[WORK ORDER]
Output each line from the one that contains "0).hdmStatus m fromB)" to the final line of the data below, exactly, and include nothing else.

[DATA SUPPLIED]
/-- HDM_TABLE_FRAME: the table taken or refused, and a TableAck (R264). -/
def execHdmTableFrame (m : Lane) (fromB : Bool) (level seq : BitVec 8) (table : Bytes) (crcOk : Bool) (s : State) :
    Host.Outcome State Fault Refusal :=
  s.onHdm m fromB fun s =>
    let r := if !crcOk then 1 else if table.isEmpty ∨ !waveOk table ∨ level = 0 ∨ 7 < level.toNat then 2
      else if leAt table 0 1 ≠ (Config.hdmCap m).kind then 3 else 0
    let s := if r = 0 then s.modHdm m fun h => { h with tables := kvPut h.tables level.toNat table }
      else if r = 1 then s.modHdm m fun h => h.modInput fromB fun i => { i with crcErrors := i.crcErrors + 1 } else s
    s.hdmSend m fromB (.tableAck seq.toNat r)

/-- The CAP frame of an HDM on an input (R264, R272). -/
def State.hdmCap (s : State) (m : Nat) (fromB : Bool) (chosen : Nat) : State :=
  s.hdmSend m fromB (.cap { Config.hdmCap m with chosen := chosen, input := b2n fromB })

/-- HDM_CAP_FRAME: the HDM answers with its capabilities and the version chosen (R272). -/
def execHdmCapFrame (m : Lane) (fromB : Bool) (chosen : BitVec 8) (s : State) : Host.Outcome State Fault Refusal :=
  s.onHdm m fromB fun s =>
    (s.modHdm m fun h => if chosen = 0 then h else { h with version := chosen.toNat }).hdmCap m fromB chosen.toNat

/-- A Status STAT of an HDM on an input (R264); the head faults and temperatures are the HDM's own. -/
def State.hdmStatus (s : State) (m : Nat) (fromB : Bool) : State :=
  let h := s.hdm m
  let hl1 := hdmIsHl1 m
  let (flags, s) := s.freeBelow 8
  let (mask, s) := s.freeBelow 65536
  let (temps, s) := s.freeBytes 16
  let temps := if h.version = 1 then List.replicate 16 0x7F else temps
  s.hdmSend m fromB (.status
    { ownerState := BitVec.ofNat 4 (h.owner hl1 false + 4 * h.owner hl1 true), flags := BitVec.ofNat 8 flags,
      genMax := BitVec.ofNat 32 (if hl1 then 0 else h.genMax), fired := BitVec.ofNat 32 h.fired, rejects := BitVec.ofNat 16 h.rejects,
      crcErrors := BitVec.ofNat 16 (h.input fromB).crcErrors, mismatches := BitVec.ofNat 16 h.mismatches,
      faultMask := BitVec.ofNat 16 mask, temps := temps })

/-- HDM_STATUS_INTERVAL: a Status STAT on every locked input (R264). -/
def execHdmStatusInterval (m : Lane) (s : State) : Host.Outcome State Fault Refusal :=
  let go := fun (fromB : Bool) (s : State) => if ((s.hdm m).input fromB).lock then s.hdmStatus m fromB else s
  .next (go true (go false s))

/-- HDM_BLOCK_ALIGNED: an input gains block lock, sends its first CAP and its Status STATs (R264, R277); HL1 has no input B. -/
def execHdmBlockAligned (m : Lane) (fromB : Bool) (s : State) : Host.Outcome State Fault Refusal :=
  if fromB && hdmIsHl1 m then .next s
  else
    let s := s.modHdm m fun h => h.modInput fromB fun i => { i with lock := true }
    .next ((s.hdmCap m fromB 0).hdmStatus m fromB)

/-- HDM_BLOCK_LOCK_LOST: the input stops claiming and reporting; it claims again where its lock returns in time (R264, R268). -/
def execHdmBlockLockLost (m : Lane) (fromB : Bool) (s : State) : Host.Outcome State Fault Refusal :=
  .next (s.modHdm m fun h => h.modInput fromB fun i => { i with lock := false })

end Sys2Proof.Machine
end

[SOLUTION FOR THIS EXERCISE]
    .next ((s.hdmCap m fromB 0).hdmStatus m fromB)

/-- HDM_BLOCK_LOCK_LOST: the input stops claiming and reporting; it claims again where its lock returns in time (R264, R268). -/
def execHdmBlockLockLost (m : Lane) (fromB : Bool) (s : State) : Host.Outcome State Fault Refusal :=
  .next (s.modHdm m fun h => h.modInput fromB fun i => { i with lock := false })

end Sys2Proof.Machine
end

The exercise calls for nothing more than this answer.